In our digital era, portraiture has evolved into one of the most popular forms of contemporary self-expression: the selfie. Characterised by presentational conventions like flattering angles and controlled lighting, the modern selfie is designed to project an idealised self. Even sympathetic theorists of the selfie, like Nathan Jurgenson, defend the form on these grounds, claiming that selfies make plain the ongoing process of identity construction … which troubles the idea that the self is transcendent, fixed, given.” 

La Belle Noiseuse is a powerful reminder of an alternative view: Marianne experiences the shock of recognition precisely because Frenhofer’s portrait reveals a truth about her – something essential, something she cannot change. A thing that was cold and dry,” she gasps. It was me.” More intriguingly, the fear at the heart of this film may offer an insight into why the selfie is such a culturally prevalent form, and why people curate them so intensely: as an unconscious means of warding off the very condition Marianne finds herself in. In this light, the selfie functions as a compulsive form of self-expression through which the subject attempts to suppress the possibility of the feared, abject self by projecting an idealised identity.
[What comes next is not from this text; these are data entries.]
-- ==== Sys2Proof/Safety.lean ====
section
/-! DEFINITION. What a good state of the block is, in the terms claims use: the invariants the spec's rules keep
(10_state.md R26, R28, R35, R37, 30_encoding.md R101, 41_scheduler_dispatcher.md R154), when each context may act
(60_exceptions.md R283), and the closed forms of a conversion and of a flush (42_pixel_packing.md R193,
43_protocol_encoder.md R220). -/

namespace Sys2Proof.Machine

/-- The HOST may present an operation: it acts, `ALIVE = 1` and `HS = IDLE` (60_exceptions.md R283). -/
def HostReady (s : State) : Prop := s.actor = .host ∧ s.alive = true ∧ s.hs = .idle

/-- The HOST may reach the Device Bitmap, which holds `m` (42_pixel_packing.md R196). -/
def HostDbReady (s : State) (m : Memory) : Prop :=
  HostReady s ∧ s.jobq = false ∧ s.jobrun = false ∧ s.db = some m

/-- A job is running and the WORKER's position has a write (43_protocol_encoder.md R217, 10_state.md R28). -/
def FlushReady (s : State) (m : Memory) : Prop :=
  s.alive = true ∧ s.jobrun = true ∧ s.db = some m ∧ s.fslot.toNat ≤ 10 ∧ s.bus = .free

/-- The sender `o` acts, and its next write is `bytes` (43_protocol_encoder.md R211, R224). -/
def SenderReady (o : Owner) (bytes : List Byte) (s : State) : Prop :=
  senderOf s.actor = some o ∧ nextWrite o s = some bytes ∧ s.bus = .free

/-- The token tells the jobs, and a worker write is outstanding only while a job runs (10_state.md R26). -/
def TokenInv (s : State) : Prop :=
  (s.gateRelease = .onComplete → s.gate = (s.jobq || s.jobrun) ∧ (s.jobq && s.jobrun) = false) ∧
  (s.gateRelease = .onStart → s.gate = s.jobq) ∧
  (s.jobrun = false → ∀ bytes, s.bus ≠ .busy .worker bytes)

/-- `FSLOT` never holds 11 to 15 (10_state.md R28). -/
def SlotInv (s : State) : Prop := s.fslot.toNat ≤ 10

/-- The Device Bitmap's memory is canonical, so every index in it is in `DB[0..1023]` (20_memory.md R71). -/
def DbInv (s : State) : Prop := ∀ m, s.db = some m → Memory.wf m

/-- The bytes are a command write or a data chunk write, the two formats the block emits (30_encoding.md R101). -/
def Emitted (bytes : List Byte) : Prop :=
  (∃ c, bytes = [0x00, c]) ∨ (∃ bs, bytes = 0x40 :: bs ∧ bs.length = 16)

/-- Every issued write has one of the two formats, and so have the bytes CMD and DATA are sending (R101). -/
def FormatInv (s : State) : Prop :=
  (∀ o bytes, TxEvent.issue o bytes ∈ s.trace → Emitted bytes) ∧ (s.hs = .cmd ∨ s.hs = .data → Emitted s.harg)

/-- One event read off the trace: an issue needs a free bus, a completion needs the same owner's outstanding write. -/
def replayEvent (b : Option Bus) (e : TxEvent) : Option Bus :=
  match b, e with
  | some .free, .issue o bytes => some (.busy o bytes)
  | some (.busy o _), .done o' _ => if o = o' then some .free else none
  | _, _ => none

/-- The bus as the trace tells it, none where two writes overlap (10_state.md R37, R38). -/
def replay (trace : List TxEvent) : Option Bus := trace.foldl replayEvent (some .free)

/-- The trace is a sequence of whole writes, one at a time, and ends as the bus says (10_state.md R37, R38). -/
def TraceInv (s : State) : Prop := replay s.trace = some s.bus

/-- An outstanding write is the one its owner's position stands for: positions move only at completions
(10_state.md R41). -/
def OutstandingInv (s : State) : Prop := ∀ o bytes, s.bus = .busy o bytes → nextWrite o s = some bytes

/-- The host sequencer's position and bytes (10_state.md R35, 44_init_contrast.md R242, R250). -/
def HostSeqInv (s : State) : Prop :=
  match s.hs with
  | .idle | .cmd | .data => s.hidx = 0
  | .init => s.hidx.toNat ≤ 20 ∧ s.harg = [] ∧ s.armed = false ∧ s.jobq = false ∧ s.jobrun = false
  | .contrast => s.hidx.toNat ≤ 1 ∧ s.harg = [s.contrast]
  | .teardown => s.hidx = 0 ∧ s.armed = false

/-- `ARMED` only after a successful INIT (41_scheduler_dispatcher.md R150). -/
def ArmedInv (s : State) : Prop := s.armed = true → s.initok = true

/-- The resources are held exactly while `ALIVE = 1`, and a released block has no timer, no job and no write
(41_scheduler_dispatcher.md R153, R154, 10_state.md R22). -/
def ReleaseInv (s : State) : Prop :=
  if s.alive then s.link = true ∧ s.db.isSome = true
  else s.link = false ∧ s.db = none ∧ s.armed = false ∧ s.jobq = false ∧ s.jobrun = false ∧ s.bus = .free ∧ s.hs = .idle

/-- A good state: every invariant together. -/
structure Good (s : State) : Prop where
  token : TokenInv s
  slot : SlotInv s
  db : DbInv s
  format : FormatInv s
  trace : TraceInv s
  outstanding : OutstandingInv s
  hostSeq : HostSeqInv s
  armed : ArmedInv s
  release : ReleaseInv s

/-- The surface of this hardware: 128 × 64 and within its contract (00_scope.md R10). -/
def WellFormedSurface (S : Surface) : Prop := S.ws = 128 ∧ S.hs = 64 ∧ surfaceOk S = true

/-- Bit `r` of the closed form of byte `i` after SYNC of a well-formed surface: the pixel at column `i mod 128`, row
`8 * (i div 128) + r` (42_pixel_packing.md R193, 20_memory.md R61). -/
def packedByte (S : Surface) (i : Nat) : Byte :=
  BitVec.ofNat 8 (((List.range 8).map fun r => (surfBit S (i % 128) (8 * (i / 128) + r)).toNat * 2 ^ r).sum)

/-- The surface pixels in the order the loop takes them: rows ascending, columns ascending (42_pixel_packing.md R191). -/
def surfacePixels (S : Surface) : List (Nat × Nat) :=
  (List.range S.hs.toNat).flatMap fun y => (List.range S.ws.toNat).map fun x => (x, y)

/-- The warnings of one SYNC: one for each surface pixel outside the device, in loop order (42_pixel_packing.md R189). -/
def syncWarnings (S : Surface) : List LogEvent :=
  ((surfacePixels S).filter fun p => !inBounds p.1 p.2).map fun p => .warnOob p.1 p.2

/-- The `match`/`mask` pairs of the operation rows (30_encoding.md R97). -/
def operationRows : List (OpWord × OpWord) :=
  ([0x1, 0x2, 0x4, 0x5, 0x8, 0x9, 0xB, 0xC, 0xD, 0xE].map fun c => (c, 0xFFFFFFFFFFFFFFFF)) ++
  [(0x0000000000000003, 0xFFFF00000000FFFF), (0x0000000000000013, 0xFFFF00000000FFFF),
    (0x0000000000000023, 0xFFFF00000000FFFF), (0x0000000000000006, 0xFFFFFFFFFFFF00FF),
    (0x0000000000000007, 0xFFFFFFFFFFFFC0FF), (0x000000000000000A, 0xFFFF00000000FFBF)]

/-- The word spells an operation code and mode that are not reserved (30_encoding.md R98). -/
def KnownOpcode (w : OpWord) : Prop := w &&& 0xF ≠ 0x0 ∧ w &&& 0xF ≠ 0xF ∧ w &&& 0x3F ≠ 0x33

/-- The 88 writes of a complete flush of `m`, in order (43_protocol_encoder.md R220). -/
def flushWrites (m : Memory) : List (List Byte) :=
  (List.range 8).flatMap fun p =>
    [[0x00, BitVec.ofNat 8 (0xB0 + p)], [0x00, 0x00], [0x00, 0x10]] ++ (List.range 8).map fun k => dataWrite m p k

/-- The 21 writes of a complete initialization, in order (44_init_contrast.md R241). -/
def initWrites : List (List Byte) := script.map commandWrite

/-- The trace of writes that all completed with `OK`. -/
def okTrace (o : Owner) (writes : List (List Byte)) : List TxEvent :=
  writes.flatMap fun bytes => [.issue o bytes, .done o .ok]

/-- `k` steps of the machine from `s`. -/
def runSteps : Nat → State → Answer
  | 0, s => .next s
  | k + 1, s =>
    match step s with
    | .next t => runSteps k t
    | .fault r => .fault r
    | .refused r => .refused r

end Sys2Proof.Machine
end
In a surprising act of humanity, Frenhofer bricks his finished masterpiece within the walls of his studio prior to its unveiling. Beyond being a clear symbol of repression, this act strongly recalls another 19th century classic, Edgar Allan Poe’s The Black Cat’, in which the narrator murders his wife and seals her body behind a cellar wall, brick by brick, in an attempt to conceal the crime. La Belle Noiseuse thus offers us a kind of proto-Romantic nightmare, haunted by an image that incarnates too much truth. Yet it would be wrong to overstate the latent horror of its narrative. Rivette’s film is equally one of cinema’s most patient and grounded studies of artistic creation. Whether one is drawn to its unsettling psychology or its quiet meditation on art, this remarkable film remains essential viewing.